WHAT IS BEING ASKED> Reproduce the opening lines of the records exactly, please, stopping after the line that contains "theorem Hw.int_upd (h".

STUDY MATERIAL>
________________
-- ==== Sys2Proof/Laws/State.lean ====
section
/-! SUPPORT. What the named operations leave unchanged in the hardware's record, and that the readers of registers see the
register store alone: one lemma per field per update. -/

namespace Sys2Proof.Machine

/-! ## Readers after an update of another field -/

@[simp] theorem Hw.reg_upd (h : Hw) {x_env} {x_fresh} {x_reply} {x_otp} {x_cpr} {x_hdr} {x_sis} {x_rcd} {x_pst}
    {x_pos} {x_dor} {x_map} {x_prf} {x_peer} {x_vis} {x_can} {x_rdn} {x_tce} {x_eth} {x_sse} {x_stq} {x_sec} {x_xsp}
    {x_hsp} {x_tst} (a : Nat) : Hw.reg ⟨x_env, x_fresh, x_reply, x_otp, h.regs, x_cpr, x_hdr, x_sis, x_rcd, x_pst,
    x_pos, x_dor, x_map, x_prf, x_peer, x_vis, x_can, x_rdn, x_tce, x_eth, x_sse, x_stq, x_sec, x_xsp, x_hsp, x_tst⟩
    a = h.reg a := rfl
@[simp] theorem Hw.rd_upd (h : Hw) {x_env} {x_fresh} {x_reply} {x_otp} {x_cpr} {x_hdr} {x_sis} {x_rcd} {x_pst}
    {x_pos} {x_dor} {x_map} {x_prf} {x_peer} {x_vis} {x_can} {x_rdn} {x_tce} {x_eth} {x_sse} {x_stq} {x_sec} {x_xsp}
    {x_hsp} {x_tst} (f : Field) : Hw.rd ⟨x_env, x_fresh, x_reply, x_otp, h.regs, x_cpr, x_hdr, x_sis, x_rcd, x_pst,
    x_pos, x_dor, x_map, x_prf, x_peer, x_vis, x_can, x_rdn, x_tce, x_eth, x_sse, x_stq, x_sec, x_xsp, x_hsp, x_tst⟩
    f = h.rd f := rfl
@[simp] theorem Hw.on_upd (h : Hw) {x_env} {x_fresh} {x_reply} {x_otp} {x_cpr} {x_hdr} {x_sis} {x_rcd} {x_pst}
    {x_pos} {x_dor} {x_map} {x_prf} {x_peer} {x_vis} {x_can} {x_rdn} {x_tce} {x_eth} {x_sse} {x_stq} {x_sec} {x_xsp}
    {x_hsp} {x_tst} (f : Field) : Hw.on ⟨x_env, x_fresh, x_reply, x_otp, h.regs, x_cpr, x_hdr, x_sis, x_rcd, x_pst,
    x_pos, x_dor, x_map, x_prf, x_peer, x_vis, x_can, x_rdn, x_tce, x_eth, x_sse, x_stq, x_sec, x_xsp, x_hsp, x_tst⟩
    f = h.on f := rfl
@[simp] theorem Hw.nat_upd (h : Hw) {x_env} {x_fresh} {x_reply} {x_otp} {x_cpr} {x_hdr} {x_sis} {x_rcd} {x_pst}
    {x_pos} {x_dor} {x_map} {x_prf} {x_peer} {x_vis} {x_can} {x_rdn} {x_tce} {x_eth} {x_sse} {x_stq} {x_sec} {x_xsp}
    {x_hsp} {x_tst} (a : Nat) : Hw.nat ⟨x_env, x_fresh, x_reply, x_otp, h.regs, x_cpr, x_hdr, x_sis, x_rcd, x_pst,
    x_pos, x_dor, x_map, x_prf, x_peer, x_vis, x_can, x_rdn, x_tce, x_eth, x_sse, x_stq, x_sec, x_xsp, x_hsp, x_tst⟩
    a = h.nat a := rfl
@[simp] theorem Hw.int_upd (h : Hw) {x_env} {x_fresh} {x_reply} {x_otp} {x_cpr} {x_hdr} {x_sis} {x_rcd} {x_pst}
    {x_pos} {x_dor} {x_map} {x_prf} {x_peer} {x_vis} {x_can} {x_rdn} {x_tce} {x_eth} {x_sse} {x_stq} {x_sec} {x_xsp}
    {x_hsp} {x_tst} (a : Nat) : Hw.int ⟨x_env, x_fresh, x_reply, x_otp, h.regs, x_cpr, x_hdr, x_sis, x_rcd, x_pst,
    x_pos, x_dor, x_map, x_prf, x_peer, x_vis, x_can, x_rdn, x_tce, x_eth, x_sse, x_stq, x_sec, x_xsp, x_hsp, x_tst⟩
    a = h.int a := rfl
@[simp] theorem Hw.bitAt_upd (h : Hw) {x_env} {x_fresh} {x_reply} {x_otp} {x_cpr} {x_hdr} {x_sis} {x_rcd} {x_pst}
    {x_pos} {x_dor} {x_map} {x_prf} {x_peer} {x_vis} {x_can} {x_rdn} {x_tce} {x_eth} {x_sse} {x_stq} {x_sec} {x_xsp}
    {x_hsp} {x_tst} (a i : Nat) : Hw.bitAt ⟨x_env, x_fresh, x_reply, x_otp, h.regs, x_cpr, x_hdr, x_sis, x_rcd,
    x_pst, x_pos, x_dor, x_map, x_prf, x_peer, x_vis, x_can, x_rdn, x_tce, x_eth, x_sse, x_stq, x_sec, x_xsp, x_hsp,
    x_tst⟩ a i = h.bitAt a i := rfl
@[simp] theorem Hw.pair_upd (h : Hw) {x_env} {x_fresh} {x_reply} {x_otp} {x_cpr} {x_hdr} {x_sis} {x_rcd} {x_pst}
    {x_pos} {x_dor} {x_map} {x_prf} {x_peer} {x_vis} {x_can} {x_rdn} {x_tce} {x_eth} {x_sse} {x_stq} {x_sec} {x_xsp}
    {x_hsp} {x_tst} (a : Nat) : Hw.pair ⟨x_env, x_fresh, x_reply, x_otp, h.regs, x_cpr, x_hdr, x_sis, x_rcd, x_pst,
    x_pos, x_dor, x_map, x_prf, x_peer, x_vis, x_can, x_rdn, x_tce, x_eth, x_sse, x_stq, x_sec, x_xsp, x_hsp, x_tst⟩
    a = h.pair a := rfl
@[simp] theorem Hw.mode_upd (h : Hw) {x_env} {x_fresh} {x_reply} {x_otp} {x_cpr} {x_hdr} {x_sis} {x_rcd} {x_pst}
    {x_pos} {x_dor} {x_map} {x_prf} {x_peer} {x_vis} {x_can} {x_rdn} {x_tce} {x_eth} {x_sse} {x_stq} {x_sec} {x_xsp}
    {x_hsp} {x_tst} : Hw.mode ⟨x_env, x_fresh, x_reply, x_otp, h.regs, x_cpr, x_hdr, x_sis, x_rcd, x_pst, x_pos,
    x_dor, x_map, x_prf, x_peer, x_vis, x_can, x_rdn, x_tce, x_eth, x_sse, x_stq, x_sec, x_xsp, x_hsp, x_tst⟩ =
    h.mode := rfl
@[simp] theorem Hw.bolted_upd (h : Hw) {x_env} {x_fresh} {x_reply} {x_otp} {x_cpr} {x_hdr} {x_sis} {x_rcd} {x_pst}
    {x_pos} {x_dor} {x_map} {x_prf} {x_peer} {x_vis} {x_can} {x_rdn} {x_tce} {x_eth} {x_sse} {x_stq} {x_sec} {x_xsp}
    {x_hsp} {x_tst} (p : Nat) : Hw.bolted ⟨x_env, x_fresh, x_reply, x_otp, h.regs, x_cpr, x_hdr, x_sis, x_rcd,
    x_pst, x_pos, x_dor, x_map, x_prf, x_peer, x_vis, x_can, x_rdn, x_tce, x_eth, x_sse, x_stq, x_sec, x_xsp, x_hsp,
    x_tst⟩ p = h.bolted p := rfl
@[simp] theorem Hw.quiet_upd (h : Hw) {x_env} {x_fresh} {x_reply} {x_otp} {x_cpr} {x_hdr} {x_sis} {x_rcd} {x_pst}
    {x_pos} {x_dor} {x_map} {x_prf} {x_peer} {x_vis} {x_can} {x_rdn} {x_tce} {x_eth} {x_sse} {x_stq} {x_sec} {x_xsp}
    {x_hsp} {x_tst} (p : Nat) : Hw.quiet ⟨x_env, x_fresh, x_reply, x_otp, h.regs, x_cpr, x_hdr, x_sis, x_rcd, x_pst,
    x_pos, x_dor, x_map, x_prf, x_peer, x_vis, x_can, x_rdn, x_tce, x_eth, x_sse, x_stq, x_sec, x_xsp, x_hsp, x_tst⟩
    p = h.quiet p := rfl
@[simp] theorem Hw.running_upd (h : Hw) {x_env} {x_fresh} {x_reply} {x_otp} {x_cpr} {x_hdr} {x_sis} {x_rcd} {x_pst}
    {x_pos} {x_dor} {x_map} {x_prf} {x_peer} {x_vis} {x_can} {x_rdn} {x_tce} {x_eth} {x_sse} {x_stq} {x_sec} {x_xsp}
    {x_hsp} {x_tst} (p : Nat) : Hw.running ⟨x_env, x_fresh, x_reply, x_otp, h.regs, x_cpr, x_hdr, x_sis, x_rcd,
    x_pst, x_pos, x_dor, x_map, x_prf, x_peer, x_vis, x_can, x_rdn, x_tce, x_eth, x_sse, x_stq, x_sec, x_xsp, x_hsp,
    x_tst⟩ p = h.running p := rfl
@[simp] theorem Hw.sisOnlyOk_upd (h : Hw) {x_env} {x_fresh} {x_reply} {x_otp} {x_cpr} {x_hdr} {x_sis} {x_rcd}
    {x_pst} {x_pos} {x_dor} {x_map} {x_prf} {x_peer} {x_vis} {x_can} {x_rdn} {x_tce} {x_eth} {x_sse} {x_stq} {x_sec}
    {x_xsp} {x_hsp} {x_tst} (who : Who) (p : Nat) : Hw.sisOnlyOk ⟨x_env, x_fresh, x_reply, x_otp, h.regs, x_cpr,
    x_hdr, x_sis, x_rcd, x_pst, x_pos, x_dor, x_map, x_prf, x_peer, x_vis, x_can, x_rdn, x_tce, x_eth, x_sse, x_stq,
    x_sec, x_xsp, x_hsp, x_tst⟩ who p = h.sisOnlyOk who p := rfl
@[simp] theorem Hw.lockOk_upd (h : Hw) {x_env} {x_fresh} {x_reply} {x_otp} {x_cpr} {x_hdr} {x_sis} {x_rcd} {x_pst}
    {x_pos} {x_dor} {x_map} {x_prf} {x_peer} {x_vis} {x_can} {x_rdn} {x_tce} {x_eth} {x_sse} {x_stq} {x_sec} {x_xsp}
    {x_hsp} {x_tst} (who : Who) (p : Nat) : Hw.lockOk ⟨x_env, x_fresh, x_reply, x_otp, h.regs, x_cpr, x_hdr, x_sis,
    x_rcd, x_pst, x_pos, x_dor, x_map, x_prf, x_peer, x_vis, x_can, x_rdn, x_tce, x_eth, x_sse, x_stq, x_sec, x_xsp,
    x_hsp, x_tst⟩ who p = h.lockOk who p := rfl
@[simp] theorem Hw.isCar_upd (h : Hw) {x_env} {x_fresh} {x_reply} {x_otp} {x_cpr} {x_hdr} {x_sis} {x_rcd} {x_pst}
    {x_pos} {x_dor} {x_map} {x_prf} {x_peer} {x_vis} {x_can} {x_rdn} {x_tce} {x_eth} {x_sse} {x_stq} {x_sec} {x_xsp}
    {x_hsp} {x_tst} : Hw.isCar ⟨x_env, x_fresh, x_reply, x_otp, h.regs, x_cpr, x_hdr, x_sis, x_rcd, x_pst, x_pos,
    x_dor, x_map, x_prf, x_peer, x_vis, x_can, x_rdn, x_tce, x_eth, x_sse, x_stq, x_sec, x_xsp, x_hsp, x_tst⟩ =
    h.isCar := rfl
@[simp] theorem Hw.isMachine_upd (h : Hw) {x_env} {x_fresh} {x_reply} {x_otp} {x_cpr} {x_hdr} {x_sis} {x_rcd}
    {x_pst} {x_pos} {x_dor} {x_map} {x_prf} {x_peer} {x_vis} {x_can} {x_rdn} {x_tce} {x_eth} {x_sse} {x_stq} {x_sec}
    {x_xsp} {x_hsp} {x_tst} : Hw.isMachine ⟨x_env, x_fresh, x_reply, x_otp, h.regs, x_cpr, x_hdr, x_sis, x_rcd,
    x_pst, x_pos, x_dor, x_map, x_prf, x_peer, x_vis, x_can, x_rdn, x_tce, x_eth, x_sse, x_stq, x_sec, x_xsp, x_hsp,
    x_tst⟩ = h.isMachine := rfl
________________
ANSWER>
-- ==== Sys2Proof/Laws/State.lean ====
section
/-! SUPPORT. What the named operations leave unchanged in the hardware's record, and that the readers of registers see the
register store alone: one lemma per field per update. -/

namespace Sys2Proof.Machine

/-! ## Readers after an update of another field -/

@[simp] theorem Hw.reg_upd (h : Hw) {x_env} {x_fresh} {x_reply} {x_otp} {x_cpr} {x_hdr} {x_sis} {x_rcd} {x_pst}
    {x_pos} {x_dor} {x_map} {x_prf} {x_peer} {x_vis} {x_can} {x_rdn} {x_tce} {x_eth} {x_sse} {x_stq} {x_sec} {x_xsp}
    {x_hsp} {x_tst} (a : Nat) : Hw.reg ⟨x_env, x_fresh, x_reply, x_otp, h.regs, x_cpr, x_hdr, x_sis, x_rcd, x_pst,
    x_pos, x_dor, x_map, x_prf, x_peer, x_vis, x_can, x_rdn, x_tce, x_eth, x_sse, x_stq, x_sec, x_xsp, x_hsp, x_tst⟩
    a = h.reg a := rfl
@[simp] theorem Hw.rd_upd (h : Hw) {x_env} {x_fresh} {x_reply} {x_otp} {x_cpr} {x_hdr} {x_sis} {x_rcd} {x_pst}
    {x_pos} {x_dor} {x_map} {x_prf} {x_peer} {x_vis} {x_can} {x_rdn} {x_tce} {x_eth} {x_sse} {x_stq} {x_sec} {x_xsp}
    {x_hsp} {x_tst} (f : Field) : Hw.rd ⟨x_env, x_fresh, x_reply, x_otp, h.regs, x_cpr, x_hdr, x_sis, x_rcd, x_pst,
    x_pos, x_dor, x_map, x_prf, x_peer, x_vis, x_can, x_rdn, x_tce, x_eth, x_sse, x_stq, x_sec, x_xsp, x_hsp, x_tst⟩
    f = h.rd f := rfl
@[simp] theorem Hw.on_upd (h : Hw) {x_env} {x_fresh} {x_reply} {x_otp} {x_cpr} {x_hdr} {x_sis} {x_rcd} {x_pst}
    {x_pos} {x_dor} {x_map} {x_prf} {x_peer} {x_vis} {x_can} {x_rdn} {x_tce} {x_eth} {x_sse} {x_stq} {x_sec} {x_xsp}
    {x_hsp} {x_tst} (f : Field) : Hw.on ⟨x_env, x_fresh, x_reply, x_otp, h.regs, x_cpr, x_hdr, x_sis, x_rcd, x_pst,
    x_pos, x_dor, x_map, x_prf, x_peer, x_vis, x_can, x_rdn, x_tce, x_eth, x_sse, x_stq, x_sec, x_xsp, x_hsp, x_tst⟩
    f = h.on f := rfl
@[simp] theorem Hw.nat_upd (h : Hw) {x_env} {x_fresh} {x_reply} {x_otp} {x_cpr} {x_hdr} {x_sis} {x_rcd} {x_pst}
    {x_pos} {x_dor} {x_map} {x_prf} {x_peer} {x_vis} {x_can} {x_rdn} {x_tce} {x_eth} {x_sse} {x_stq} {x_sec} {x_xsp}
    {x_hsp} {x_tst} (a : Nat) : Hw.nat ⟨x_env, x_fresh, x_reply, x_otp, h.regs, x_cpr, x_hdr, x_sis, x_rcd, x_pst,
    x_pos, x_dor, x_map, x_prf, x_peer, x_vis, x_can, x_rdn, x_tce, x_eth, x_sse, x_stq, x_sec, x_xsp, x_hsp, x_tst⟩
    a = h.nat a := rfl
@[simp] theorem Hw.int_upd (h : Hw) {x_env} {x_fresh} {x_reply} {x_otp} {x_cpr} {x_hdr} {x_sis} {x_rcd} {x_pst}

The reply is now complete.